Bookmark and Share

Articles: CPU

Pages: [ 1 | 2 | 3 | 4 | 5 | 6 | 7 | 8 | 9 | 10 | 11 | 12 | 13 | 14 | 15 | 16 ]

Power Consumption

To provide you with a complete picture, we measured the power consumption of the systems (without a monitor) based on the tested CPUs. The CPUs worked in their nominal modes. The system configurations were the same as in the performance tests. We enabled Enhanced Intel SpeedStep and Cool’n’Quiet 2.0 technologies.
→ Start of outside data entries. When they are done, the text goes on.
-- ==== Sys2Proof/Machine/SysReg.lean ====
section
/-! DEFINITION. The system registers (spec/14_power_clocks_boot.md R462, R463, Table 14.2): the map, reads and writes by SRD and
SWR (R308), and the host's view through BAR0 and the management port (R472, R473). -/

namespace Sys2Proof.Machine

/-- A register of Table 14.2. -/
inductive SysReg where
  /-- Queue n: 0 LQCFG, 1 LQBASE, 2 CRBASE, 3 LQPTR, 4 CRPTR. -/
  | lq (n which : Nat)
  | errcfg | errbase | errptr | duty | govcfg | ballast | prectl | prstat | bedt
  /-- Coding register r: 0 OPD, 1 OPST, 2 OPDIE, 3 OPCNT. -/
  | opr (r which : Nat)
  | fwctl | fwstat | fwimg | hova | fwhb
  /-- Word w of measurement register i. -/
  | mr (i w : Nat)
  | h2d (w : Nat)
  | d2h (w : Nat)
  | mbctl
  | objcmd (home : Nat)
  | objstat (home : Nat)
  | deadmap (i : Nat)
  /-- Window register, by its key. -/
  | window (key : Nat)
  /-- Word w of the log of a level's instance. -/
  | log (level inst w : Nat)
  | ftmo (die : Nat)
  | scrub (level inst : Nat)
  /-- Engine n: 0 RSCTL, 1 RSSRC, 2 RSDST, 3 RSCUR, 4 RSPLAN, 5 RSPCNT, 6 RSSTAT. -/
  | rs (n which : Nat)
  /-- Route table p, entry q. -/
  | route (p q : Nat)
  deriving DecidableEq, Repr

/-! ### The map -/

/-- Word w of a log of 2 KiB that begins at an offset. -/
def logReg (off at_ level inst : Nat) : Option SysReg :=
  if at_ ≤ off ∧ off < at_ + 0x800 then some (.log level inst ((off - at_) / 8)) else none

/-- The registers of the Headstock. -/
def headReg (off : Nat) : Option SysReg :=
  if off < 0x1000 then (if off % 64 / 8 ≤ 4 then some (.lq (off / 64) (off % 64 / 8)) else none)
  else if 0x2000 ≤ off ∧ off < 0x2200 then some (.opr ((off - 0x2000) / 32) (off % 32 / 8))
  else if 0x3100 ≤ off ∧ off < 0x31C0 then some (.mr ((off - 0x3100) / 64) (off % 64 / 8))
  else if 0x4000 ≤ off ∧ off < 0x4100 then some (.h2d ((off - 0x4000) / 8))
  else if 0x4100 ≤ off ∧ off < 0x4200 then some (.d2h ((off - 0x4100) / 8))
  else if 0x6000 ≤ off ∧ off < 0x6040 then some (.deadmap ((off - 0x6000) / 8))
  else match off with
    | 0x1000 => some .errcfg
    | 0x1008 => some .errbase
    | 0x1010 => some .errptr
    | 0x1100 => some .duty
    | 0x1200 => some .govcfg
    | 0x1208 => some .ballast
    | 0x1300 => some .prectl
    | 0x1308 => some .prstat
    | 0x1400 => some .bedt
    | 0x3000 => some .fwctl
    | 0x3008 => some .fwstat
    | 0x3010 => some .fwimg
    | 0x3018 => some .hova
    | 0x3020 => some .fwhb
    | 0x4200 => some .mbctl
    | 0x5000 => some (.objcmd 0)
    | 0x5008 => some (.objstat 0)
    | 0x7000 => some (.window (windowKey 5 0))
    | 0x7008 => some (.window (windowKey 7 0))
    | _ => (logReg off 0x7800 5 0).or (logReg off 0x8000 7 0)

/-- The registers of a lathe die (socket 1 to 16). -/
def dieReg (die off : Nat) : Option SysReg :=
  if 0x0100 ≤ off ∧ off < 0x0128 then
    let level := (off - 0x100) / 8
    some (.window (windowKey level (if level ≤ 2 then 16 * (die - 1) else die - 1)))
  else match off with
    | 0x0000 => some (.ftmo die)
    | 0x0008 => some (.scrub 3 (die - 1))
    | 0x0010 => some (.scrub 4 (die - 1))
    | 0x5000 => some (.objcmd die)
    | 0x5008 => some (.objstat die)
    | _ => (logReg off 0x1000 3 (die - 1)).or (logReg off 0x1800 4 (die - 1))

/-- The registers of a tile. -/
def tileReg (g off : Nat) : Option SysReg :=
  match off with
  | 0x0000 => some (.scrub 1 g)
  | 0x0008 => some (.scrub 2 g)
  | _ => ((logReg off 0x0800 0 g).or (logReg off 0x1000 1 g)).or (logReg off 0x1800 2 g)

/-- The registers of Tailstock n (socket 33 + n). -/
def tailReg (n off : Nat) : Option SysReg :=
  if off < 0x38 then some (.rs n (off / 8))
  else if 0x1000 ≤ off ∧ off < 0x5000 then some (.route ((off - 0x1000) / 0x1000) (off % 0x1000 / 8))
  else if off = 0x6000 then some (.window (windowKey 6 n))
  else logReg off 0x6800 6 n

/-- The register at a system-register address of this package (R462); none where none is assigned. -/
def sysRegOf (sa : Nat) : Option SysReg :=
  let off := bitsN sa 20 0
  let tile := bitsN sa 25 22
  let sock := bitsN sa 31 26
  if sa % 8 ≠ 0 ∨ 2 ^ 32 ≤ sa then none
  else if bitsN sa 21 21 = 1 then
    (if 1 ≤ sock ∧ sock ≤ 16 then tileReg (16 * (sock - 1) + tile) off else none)
  else if tile ≠ 0 then none
  else if sock = 0 then headReg off
  else if sock ≤ 16 then dieReg sock off
  else if sock = 33 ∨ sock = 34 then tailReg (sock - 33) off
  else none

/-! ### Reading -/

/-- A register of a launch queue (Tables 11.1 to 11.3). -/
def LQueue.sysReg (q : LQueue) (which : Nat) : Word :=
  match which with
  | 0 => q.cfg
  | 1 => q.base
  | 2 => q.crbase
  | 3 => BitVec.ofNat 64 (q.tail.toNat + q.head.toNat * 2 ^ 32)
  | _ => BitVec.ofNat 64 (q.crtail.toNat + q.crhead.toNat * 2 ^ 32)

/-- A register of a coding register (Table 10.2). -/
def Opr.sysReg (o : Opr) (which : Nat) : Word :=
  match which with
  | 0 => o.opd
  | 1 => o.status
  | 2 => o.opdie
  | _ => o.counts

/-- A register of a re-sharding engine (Table 12.9). -/
def Reshard.sysReg (r : Reshard) (which : Nat) : Word :=
  match which with
  | 1 => r.src
  | 2 => r.dst
  | 3 => r.cur
  | 4 => r.plan
  | 5 => r.pcnt
  | 6 => BitVec.ofNat 64 (r.st + r.err * 256)
  | _ => 0

/-- The 32 bytes of a log record (R451). -/
def LogRec.bytes (r : LogRec) : List Byte :=
  leBytes 8 r.time.toNat ++ leBytes 8 r.loc.toNat ++ leBytes 1 r.kind ++ leBytes 1 (b2n r.inj) ++ leBytes 2 r.src ++ leBytes 12 0

/-- Word w of a log: record n of all that were made stands in place n mod 64 (R451). -/
def State.logWord (s : State) (level inst w : Nat) : Word :=
  let lg := AMap.getD s.logs (logKey level inst) (0, [])
  let back := (lg.1 + 63 - w / 4) % 64
  match lg.2[back]? with
  | some r => BitVec.ofNat 64 (leAt r.bytes (8 * (w % 4)) 8)
  | none => 0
The CPUs were loaded with Prime95 utility.

The results were quite predictable and logical. The tendencies are evident. First, CPUs manufactured with 45nm process consume considerably less power than their 65nm competitors. Second, power consumption depends directly on the clock frequency. That is why the new Core 2 Quad Q8200 may be considered the most power-efficient quad-core desktop processor.

The results of the Phenom X4 9950 processor stand out on the diagrams. K10 microarchitecture of this CPU doesn’t allow it to compete in power consumption even against the 65nm Core 2 Quad Q6600. So, the top quad-core AMD processor loses to junior Intel quad-core solutions not only in performance but also from the power efficiency standpoint. Just think about it: a faster system built with Core 2 Quad Q8200 consumes 1.5 times less power than a system on AMD Phenom X4 9950!

Here I would only like to add that despite relatively low power consumption of the junior quad-cores, they still need more power than the today’s top dual-core CPU - Core 2 Duo E8600.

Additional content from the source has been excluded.